Director: Cy Endfield; Guión: John Prebble y Cy Endfield; Intérpretes: Stanley Baker (Teniente John Chard), Jack Hawkins (Otto Witt), Michael Caine (Teniente Gonville Bromhead), Ulla Jacobsson (Margareta Witt), James Booth (Soldado Henry Hook), Nigel Green (Sargento-abanderado Bourne), Ivor Emmanuel (Soldado Owen), Paul Daneman (Sargento Maxfield); Dir. de fotografía: Stephen Dade; Música: John Barry.

Hay que tener siempre presente que el cine sólo es una industria que rara vez, muy rara vez, crea una obra de arte (y de hecho parece un paradigma que, cuanto más se ha empeñado en crear arte, más ha fracasado). De modo que la gran mayoría de películas hay que verlas como eso, como productos industriales que da la casualidad que narran una historia.
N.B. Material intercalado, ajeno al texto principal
-- ==== Sys2Proof/Laws/State.lean ====
section
/-!
SUPPORT. Laws/State.lean: what replacing one core or one context of the state leaves alone, and the core or context read
back.
-/

namespace Sys2Proof.Machine

variable (s : State) (p c : Nat) (k : Core) (x : Ctx)

@[simp] theorem State.setCore_ctxs : (s.setCore p k).ctxs = s.ctxs := rfl
@[simp] theorem State.setCore_mem : (s.setCore p k).mem = s.mem := rfl
@[simp] theorem State.setCore_hostMem : (s.setCore p k).hostMem = s.hostMem := rfl
@[simp] theorem State.setCore_mgmtMem : (s.setCore p k).mgmtMem = s.mgmtMem := rfl
@[simp] theorem State.setCore_mboxMem : (s.setCore p k).mboxMem = s.mboxMem := rfl
@[simp] theorem State.setCore_tenants : (s.setCore p k).tenants = s.tenants := rfl
@[simp] theorem State.setCore_quotas : (s.setCore p k).quotas = s.quotas := rfl
@[simp] theorem State.setCore_owner : (s.setCore p k).owner = s.owner := rfl
@[simp] theorem State.setCore_rota : (s.setCore p k).rota = s.rota := rfl
@[simp] theorem State.setCore_rotaBank : (s.setCore p k).rotaBank = s.rotaBank := rfl
@[simp] theorem State.setCore_rotaPend : (s.setCore p k).rotaPend = s.rotaPend := rfl
@[simp] theorem State.setCore_rotaDone : (s.setCore p k).rotaDone = s.rotaDone := rfl
@[simp] theorem State.setCore_routes : (s.setCore p k).routes = s.routes := rfl
@[simp] theorem State.setCore_rstate : (s.setCore p k).rstate = s.rstate := rfl
@[simp] theorem State.setCore_rflight : (s.setCore p k).rflight = s.rflight := rfl
@[simp] theorem State.setCore_rsel : (s.setCore p k).rsel = s.rsel := rfl
@[simp] theorem State.setCore_keys : (s.setCore p k).keys = s.keys := rfl
@[simp] theorem State.setCore_marks : (s.setCore p k).marks = s.marks := rfl
@[simp] theorem State.setCore_cycle : (s.setCore p k).cycle = s.cycle := rfl
@[simp] theorem State.setCore_tickets : (s.setCore p k).tickets = s.tickets := rfl
@[simp] theorem State.setCore_l2 : (s.setCore p k).l2 = s.l2 := rfl
@[simp] theorem State.setCore_l2fill : (s.setCore p k).l2fill = s.l2fill := rfl
@[simp] theorem State.setCore_conflicts : (s.setCore p k).conflicts = s.conflicts := rfl
@[simp] theorem State.setCore_flowsOff : (s.setCore p k).flowsOff = s.flowsOff := rfl
@[simp] theorem State.setCore_faultQ : (s.setCore p k).faultQ = s.faultQ := rfl
@[simp] theorem State.setCore_pageQ : (s.setCore p k).pageQ = s.pageQ := rfl
@[simp] theorem State.setCore_held : (s.setCore p k).held = s.held := rfl
@[simp] theorem State.setCore_lost : (s.setCore p k).lost = s.lost := rfl
@[simp] theorem State.setCore_poolBase : (s.setCore p k).poolBase = s.poolBase := rfl
@[simp] theorem State.setCore_poolSize : (s.setCore p k).poolSize = s.poolSize := rfl
@[simp] theorem State.setCore_poolArmed : (s.setCore p k).poolArmed = s.poolArmed := rfl
@[simp] theorem State.setCore_ansBase : (s.setCore p k).ansBase = s.ansBase := rfl
@[simp] theorem State.setCore_ansCount : (s.setCore p k).ansCount = s.ansCount := rfl
@[simp] theorem State.setCore_ansArmed : (s.setCore p k).ansArmed = s.ansArmed := rfl
@[simp] theorem State.setCore_reqs : (s.setCore p k).reqs = s.reqs := rfl
@[simp] theorem State.setCore_reqGens : (s.setCore p k).reqGens = s.reqGens := rfl
@[simp] theorem State.setCore_reqCtx : (s.setCore p k).reqCtx = s.reqCtx := rfl
@[simp] theorem State.setCore_answers : (s.setCore p k).answers = s.answers := rfl
@[simp] theorem State.setCore_demoting : (s.setCore p k).demoting = s.demoting := rfl
@[simp] theorem State.setCore_discarded : (s.setCore p k).discarded = s.discarded := rfl
@[simp] theorem State.setCore_winStatus : (s.setCore p k).winStatus = s.winStatus := rfl
@[simp] theorem State.setCore_ctxSel : (s.setCore p k).ctxSel = s.ctxSel := rfl
@[simp] theorem State.setCore_bar2 : (s.setCore p k).bar2 = s.bar2 := rfl
@[simp] theorem State.setCore_mbox : (s.setCore p k).mbox = s.mbox := rfl
@[simp] theorem State.setCore_mwinBase : (s.setCore p k).mwinBase = s.mwinBase := rfl
@[simp] theorem State.setCore_mwinSize : (s.setCore p k).mwinSize = s.mwinSize := rfl
@[simp] theorem State.setCore_cxl : (s.setCore p k).cxl = s.cxl := rfl
@[simp] theorem State.setCore_yieldDef : (s.setCore p k).yieldDef = s.yieldDef := rfl
@[simp] theorem State.setCore_links : (s.setCore p k).links = s.links := rfl
@[simp] theorem State.setCore_linkPol : (s.setCore p k).linkPol = s.linkPol := rfl
@[simp] theorem State.setCore_eventPol : (s.setCore p k).eventPol = s.eventPol := rfl
@[simp] theorem State.setCore_stopped : (s.setCore p k).stopped = s.stopped := rfl
@[simp] theorem State.setCore_powered : (s.setCore p k).powered = s.powered := rfl
@[simp] theorem State.setCore_bootStep : (s.setCore p k).bootStep = s.bootStep := rfl
@[simp] theorem State.setCore_bootOut : (s.setCore p k).bootOut = s.bootOut := rfl
@[simp] theorem State.setCore_msix : (s.setCore p k).msix = s.msix := rfl
@[simp] theorem State.setCore_out : (s.setCore p k).out = s.out := rfl
@[simp] theorem State.setCore_transit : (s.setCore p k).transit = s.transit := rfl
@[simp] theorem State.setCore_replies : (s.setCore p k).replies = s.replies := rfl
@[simp] theorem State.setCore_poison : (s.setCore p k).poison = s.poison := rfl
@[simp] theorem State.setCore_ats : (s.setCore p k).ats = s.ats := rfl
@[simp] theorem State.setCore_telemetry : (s.setCore p k).telemetry = s.telemetry := rfl
@[simp] theorem State.setCore_loadFail : (s.setCore p k).loadFail = s.loadFail := rfl
@[simp] theorem State.setCore_freeCtr : (s.setCore p k).freeCtr = s.freeCtr := rfl
@[simp] theorem State.setCore_agenda : (s.setCore p k).agenda = s.agenda := rfl
@[simp] theorem State.setCore_cur : (s.setCore p k).cur = s.cur := rfl
@[simp] theorem State.setCore_slot : (s.setCore p k).slot = s.slot := rfl
@[simp] theorem State.setCore_header : (s.setCore p k).header = s.header := rfl
@[simp] theorem State.setCore_rotaAt : (s.setCore p k).rotaAt = s.rotaAt := rfl
@[simp] theorem State.setCore_passed : (s.setCore p k).passed = s.passed := rfl
@[simp] theorem State.setCore_barSize : (s.setCore p k).barSize = s.barSize := rfl
@[simp] theorem State.setCore_firmware : (s.setCore p k).firmware = s.firmware := rfl
@[simp] theorem State.setCore_vfs : (s.setCore p k).vfs = s.vfs := rfl
@[simp] theorem State.setCore_vfTenant : (s.setCore p k).vfTenant = s.vfTenant := rfl
@[simp] theorem State.setCore_unacked : (s.setCore p k).unacked = s.unacked := rfl
@[simp] theorem State.setCore_hostOps : (s.setCore p k).hostOps = s.hostOps := rfl
@[simp] theorem State.setCore_spdm : (s.setCore p k).spdm = s.spdm := rfl
@[simp] theorem State.setCore_ide : (s.setCore p k).ide = s.ide := rfl
@[simp] theorem State.setCore_bootPart : (s.setCore p k).bootPart = s.bootPart := rfl
@[simp] theorem State.setCore_paths : (s.setCore p k).paths = s.paths := rfl
@[simp] theorem State.setCore_aux : (s.setCore p k).aux = s.aux := rfl
@[simp] theorem State.setCore_waiting : (s.setCore p k).waiting = s.waiting := rfl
Pero cómo se narra esa historia es el meollo del asunto. Zulú es una película que narra una historia, además real, la batalla de Rorke's Drift, un episodio heroico de las desconocidas (para nosotros, y tal como va el Imperio Británico hoy día, también para los ingleses) guerras zulúes.
Y hay que reconocer que lo hace francamente bien. Está competentemente dirigida y excelentemente interpretada (destacando un Michael Caine que alcanza proporciones prototípicas en su papel de teniente británico victoriano). Aparte sus excursiones sentimentales y las anécdotas colaterales, inevitables en el cine, es fiel a la realidad del hecho histórico, e incluso se las apaña para tratar a los zulúes con respeto y admiración. Es una película de guerra, pero una que está tan comepetentemente hecha que merece tener su consideración por encima del mero cine de consumo.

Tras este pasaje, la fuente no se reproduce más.